If R/ W = 1, the next data byte read is the value stored in the MUX register.
Access BUS [0D]
If R/ W = 0, this command writes to the BUS register. After issuing this command, the next data byte value
is to be written into the BUS register.
If R/ W = 1, the next data byte read is the value stored in the BUS register.
Write E2 [3F]
If WC = 0, the EEPROM is automatically written to at the end of each command, this is a DEFAULT
condition. In this case the command WRITE E2 is not needed
If WC = 1, the EEPROM is written when the WRITE E2 command is issued.

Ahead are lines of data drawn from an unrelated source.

-- ==== Sys2Proof/Machine/Text.lean ====
section
/-!
DEFINITION. DRAWTEXT.BODY with its steps POLICYSTEP and GLYPHS (spec/44_text.md R180 to R184).
-/

namespace Sys2Proof.Machine

/-- A data bracket (R182, R183): `SEL 1`, data writes whose abnormal end closes it, `SEL 0`. -/
def dataBracket (exit : List Prim) (writes : List Prim → List Item) : List Item :=
  .prim (.sel .active) :: (writes (closing exit) ++ [.prim (.sel .inactive)])

/-- POLICYSTEP `line`, `col` (R182), by the active line-clear policy; ClearBoth runs the body of the line-range clear
(spec/45_host_ops.md R204). -/
def policySequence (cfg : Cfg) (policy : Policy) (line col : Byte) (exit : List Prim) : List Item :=
  match policy with
  | .none => []
  | .clearLeft => cursorSequence cfg 0 line exit ++ dataBracket exit (wrdataSequence cfg (blanks cfg col.toNat))
  | .clearRight =>
    cursorSequence cfg col line exit ++ dataBracket exit (wrdataSequence cfg (blanks cfg (columnsRight cfg col)))
  | .clearBoth => clearlinesSequence cfg line line exit

/-- GLYPHS `text` (R183): one WRDATA per character, all in one bracket, nothing wrapped or clipped (R184). -/
def glyphsSequence (cfg : Cfg) (text : List Byte) (exit : List Prim) : List Item :=
  dataBracket exit fun e => text.flatMap fun c => wrdataSequence cfg (cfg.glyph c) e

/-- DRAWTEXT.BODY `line`, `col`, `text` (R181): the policy step, the cursor at (col, line), the glyphs. -/
def drawtextSequence (cfg : Cfg) (policy : Policy) (line col : Byte) (text : List Byte) (exit : List Prim) : List Item :=
  policySequence cfg policy line col exit ++ cursorSequence cfg col line exit ++ glyphsSequence cfg text exit

/-- The meaning of DRAWTEXT.BODY `line`, `col`, `text` (R181). -/
def execDrawtextBody (line col : Byte) (text : List Byte) (s : State) : Host.Outcome State Fault Refusal :=
  execMicro (drawtextSequence s.cfg s.policy line col text []) s

end Sys2Proof.Machine
end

On receipt of the WRITE E2
command the contents of the BUS, DIV, and MUX registers are written into the EEPROM, thus locking in
the register settings.
EXCEPTION: The BUS, DIV, and MUX registers are always automatically written to EEPROM after a
write to the BUS register regardless of the value of the WC bit.
APPLICATION INFORMATION
Power-Supply Decoupling
To achieve best results, decouple the power supply with 0.01µF and 0.1µF high-quality, ceramic, surface-
mount capacitors as close as possible to V
CC
/GND of the device. Surface-mount components minimize lead
inductance, which improves performance, and ceramic capacitors tend to have adequate high-frequency
response for decoupling applications.
Current Consumption
The active supply current can be significantly reduced by disabling OUT0 when not required and setting its
prescaler to divide by 8. Likewise, bypassing OUT1’s divider (and using only the prescaler) also
significantly reduces the supply current.